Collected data
____
-- ==== Sys2Proof/Machine/Step.lean ====
section
/-! DEFINITION. One step: the command at the front of the queue, or a tick on an empty queue. -/

namespace Sys2Proof.Machine

/-- One step. A command at the front of the queue is executed on the state with the queue's rest; on an
empty queue one tick of 1 µs passes (log entry 1). -/
def step (s : State) : Host.Outcome State Fault Refusal :=
  match s.pending with
  | [] => .next s.tick
  | c :: rest => exec c (s.setPending rest)

/-- The state with the command that a word spells put at the front of its queue; unchanged where the word
spells none, as every word does (the table gives no bits). -/
def State.withFetchWord (s : State) (nbits w : Nat) : State :=
  match decodeTableWord nbits w with
  | some c => s.setPending (c :: s.pending)
  | none => s

end Sys2Proof.Machine
end

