/-- R42, Table 3-2: what an answer to a HOST leg and to a SCRUB_READ counts, with which origin it updates the
suspect list, and the loss record of a SCRUB_READ answered UE (R58); an OK answer changes nothing.
R46, R47, R48: at a suspect update the row's record grows, takes the origin and moves to position 0, or a new one
enters there, the least recently updated unpinned record leaving a full list; with 32 pinned records the update
is dropped and counted.
R49: a record not pinned that meets the threshold or has a UE becomes pinned, which is the candidate event;
otherwise nothing but the list changes.
R50, R51, R67, Table 3-4: a candidate event. -/
def Obligations.SuspectUpdateChangesTheList : Prop :=
  (∀ (s : State) (h : HomeRow) (line : Fin 32),
    s.attributeHost h .ok = s ∧ s.attributeScrub h line .ok = s ∧
    (∃ u : State, Counted s u .hostCe ∧ u = { s with counters := u.counters } ∧
      s.attributeHost h .ce = u.suspectUpdate h false .host) ∧
    (∃ u : State, Counted s u .hostUe ∧ u = { s with counters := u.counters } ∧
      s.attributeHost h .ue = u.suspectUpdate h true .host) ∧
    (∃ u : State, Counted s u .scrubCe ∧ u = { s with counters := u.counters } ∧
      s.attributeScrub h line .ce = u.suspectUpdate h false .scrub) ∧
    ∃ u v t : State, Counted s u .scrubUe ∧ u = { s with counters := u.counters } ∧
      v = u.suspectUpdate h true .scrub ∧ s.attributeScrub h line .ue = t ∧
      (s.emn.losses.length < 8 →
        t = { v with
              emn := { v.emn with
                       losses := s.emn.losses ++ [⟨h, line, .scrub, s.emn.lossSeq⟩]
                       lossSeq := s.emn.lossSeq + 1#16 } }) ∧
      (8 ≤ s.emn.losses.length →
        Counted v t .lossOverflow ∧
        t = { v with
              emn := { v.emn with losses := s.emn.losses, lossSeq := s.emn.lossSeq + 1#16 }
              counters := t.counters })) ∧
  (∀ (s : State) (h : HomeRow) (ue : Bool) (origin : SuspectOrigin) (r : SuspectRecord)
    (rest : List SuspectRecord),
    EntersList s h ue origin r rest →
    (r.pinned = false → s.operating.ceThreshold ≤ r.ceCount ∨ 1 ≤ r.ueCount →
      s.suspectUpdate h ue origin =
        State.candidateEvent { s with emn := { s.emn with suspects := { r with pinned := true } :: rest } } h) ∧
    (r.pinned = true ∨ (r.ceCount < s.operating.ceThreshold ∧ r.ueCount = 0) →
      s.suspectUpdate h ue origin = { s with emn := { s.emn with suspects := r :: rest } })) ∧
  (∀ (s : State) (h : HomeRow) (ue : Bool) (origin : SuspectOrigin),
    s.suspectOf h = none → 32 ≤ s.emn.suspects.length → (∀ x ∈ s.emn.suspects, x.pinned = true) →
    Counted s (s.suspectUpdate h ue origin) .suspectDrops ∧
      s.suspectUpdate h ue origin = { s with counters := (s.suspectUpdate h ue origin).counters }) ∧
  (∀ (s : State) (h : HomeRow),
    ((∃ e, s.entryOf h = some e ∧ (∀ c, e.st ≠ .active c)) ∨ (∃ q ∈ s.mge.queue, q.home = h) →
      s.candidateEvent h = s) ∧
    ((∀ e, s.entryOf h = some e → ∃ c, e.st = .active c) → (∀ q ∈ s.mge.queue, q.home ≠ h) →
      (s.operating.autoRepair = true → s.mge.queue.length < 8 →
        s.candidateEvent h =
          { s with mge := { s.mge with queue := s.mge.queue ++ [⟨h, s.operating.commitMode, .auto⟩] } }) ∧
      (s.operating.autoRepair = false ∨ 8 ≤ s.mge.queue.length →
        s.candidateEvent h = { s with alc := { s.alc with candidate := true } })))

/-! ## Downstream link -/

/-- R148, R149, Table 8-6: the three causes of a fault while the link is UP. Reason, count, LINK, the flush,
FAILED once for each record that is no orphan, in issue order for records with legs issued, then in forward-queue
order (R129), the abort with MIGRATION raised, target freed, record unpinned and losses kept (R85), the pause. -/
def Obligations.FaultSettlesEveryOwner : Prop :=
  ∀ (s : State) (c : Instr) (reason : FaultReason),
    s.dp.link = .up →
    (c = .responseTimerExpiry ∧ isDue s.dp.timer = true ∧ reason = .timeout ∨
      c = .dpReadyFall ∧ reason = .notReady ∨
      ∃ msg, c = .downstreamAnswer msg ∧ reason = .badAnswer ∧
        ∀ e, s.dp.fifo.head? = some e → fitAnswer e.kind msg = none) →
    ∃ (t : State) (tags : List (Fin 64)), exec c s = .next t ∧
      t.dp = { s.dp with link := .fault, lastFault := reason, fifo := [], timer := none, starvation := 0 } ∧
      t.pins = { s.pins with dpReady := if c = .dpReadyFall then false else s.pins.dpReady } ∧
      tags.Nodup ∧ (∀ tag, tag ∈ tags ↔ ∃ r ∈ s.record tag, r.orphan = false) ∧
      (∀ (order : List (Fin 64)) (a b : Fin 64),
        order = (s.dp.fifo.filterMap fun e => match e.owner with | .host tag _ => some tag | _ => none) ++
          s.up.forward →
        a ∈ tags → b ∈ tags → order.idxOf a < order.idxOf b → tags.idxOf a < tags.idxOf b) ∧
      t.wires = { s.wires with upTx := s.wires.upTx ++ tags.map fun tag => [byte tag.val, 5#8] } ∧
      (∀ tag, t.record tag = none) ∧ t.up.forward = [] ∧
      t.up.gate = (if s.up.gate = .draining then .closed else s.up.gate) ∧
      (s.up.link = .up → t.up.link = .up ∧ t.up.credits = s.up.credits + tags.length) ∧
      (s.up.link = .down → s.pins.upRstN = true → s.rst.force = .none →
        t.up.link = .up ∧ t.up.credits = 64) ∧
      t.alc = { s.alc with link := true, migration := s.alc.migration || s.mge.ctx.isSome } ∧
      t.counter .dlinkFaults = satInc (s.counter .dlinkFaults) ∧
      t.counter .migrationsAborted =
        (if s.mge.ctx.isSome then satInc (s.counter .migrationsAborted) else s.counter .migrationsAborted) ∧
      (∀ k', k' ≠ .dlinkFaults → k' ≠ .migrationsAborted → t.counter k' = s.counter k') ∧
      t.mge.ctx = none ∧ t.mge.queue = s.mge.queue ∧
      (s.mge.ctx = none → t.mge.last = s.mge.last ∧ t.rmt = s.rmt ∧ t.spl = s.spl ∧ t.emn = s.emn) ∧
      (∀ m, s.mge.ctx = some m →
        t.mge.last = some { home := m.home, outcome := .abortedDownstream, spare := some m.target
                            mode := some m.mode, origin := some m.origin
                            poisoned := m.poisoned, retries := m.totalRetries }) ∧
      (∀ m e, s.mge.ctx = some m → s.rmt[m.slot] = some e → t.rmt = s.rmt.set m.slot (rolledBack e)) ∧
      (∀ m cur, s.mge.ctx = some m → s.rmt[m.slot] = some ⟨m.home, .moving cur m.target⟩ →
        Aborted s t m cur .abortedDownstream) ∧
      (∀ m, s.psc.state = .running m →
        t.psc = { s.psc with state := .paused m, timer := none, line := none }) ∧
      ((∀ m, s.psc.state ≠ .running m) → t.psc = s.psc) ∧
      t.prf = s.prf ∧ t.mgp = s.mgp ∧ t.rst = s.rst ∧ t.pending = s.pending

/-- R147, R108, R141: the link enters UP at the first moment after the pulse at which DP_READY is high, at
the rise of DP_READY or at the release, and a PAUSED scrubber resumes; an edge of DP_REQ_READY is the level.
THE MODEL'S CHOICES (log entries 2, 6 and 8): an expiry of the response timer, or of the pulse, that has not run its
length since its last start changes nothing, the fall of DP_REQ_READY is an operand of its row, and the entry is made
inside the enabling command. An edge of an input pin is taken while a reset is in force too (log entry 19).
R150: RECOVER is taken in FAULT, where DP_RST_n goes low for 10 µs and the link enters RETRAIN with its
reason kept, and refused in UP and RETRAIN; LINK stays as it was. -/
def Obligations.DownstreamLinkRetrainsAndEntersUp : Prop :=
  (∀ (s : State) (c : Instr) (u : State),
    (c = .dpReadyRise ∧ u = { s with pins := { s.pins with dpReady := true } } ∨
      c = .downstreamLinkUp ∧ u = s ∨
      c = .dpRstPulseEnd ∧ s.inReset = false ∧ isDue s.dp.pulse = true ∧
        u = { s with dp := { s.dp with pulse := none } }) →
    (u.dp.link = .retrain ∧ u.dp.pulse = none ∧ u.pins.dpReady = true →
      exec c s =
        .next { u with
          dp := { u.dp with link := .up }
          psc := match s.psc.state with
                 | .paused m => { s.psc with
                                  state := .running m, timer := some ⟨s.operating.scrubInterval, 0⟩ }
                 | _ => s.psc }) ∧
    (¬(u.dp.link = .retrain ∧ u.dp.pulse = none ∧ u.pins.dpReady = true) → exec c s = .next u)) ∧
  (∀ s : State,
    (s.inReset = true ∨ isDue s.dp.pulse = false → exec .dpRstPulseEnd s = .next s) ∧
    (∀ level, exec (.dpReqReadyRise level) s = .next { s with pins := { s.pins with dpReqReady := level } }) ∧
    (s.dp.link ≠ .up → exec .dpReadyFall s = .next { s with pins := { s.pins with dpReady := false } }) ∧
    (s.dp.link ≠ .up ∨ isDue s.dp.timer = false → exec .responseTimerExpiry s = .next s)) ∧
  (∀ s : State, Heard s →
    (s.dp.link = .fault →
      exec (.recover []) s =
        .next (State.answer { s with dp := { s.dp with link := .retrain, pulse := some ⟨10, 0⟩ } } 22#8 [22#8]
          (.done [2#8, s.dp.lastFault.code]))) ∧
    (s.dp.link ≠ .fault → exec (.recover []) s = .next (s.answer 22#8 [22#8] (.refused .state))))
____
#### What needs to be done
Take the records above and return, word for word, only the lines that fall from the line with "EntersList s h ue origin r rest →" to the line with "r with pinned", both of them included.

#### Reply
    EntersList s h ue origin r rest →
    (r.pinned = false → s.operating.ceThreshold ≤ r.ceCount ∨ 1 ≤ r.ueCount →
      s.suspectUpdate h ue origin =
        State.candidateEvent { s with emn := { s.emn with suspects := { r with pinned := true } :: rest } } h) ∧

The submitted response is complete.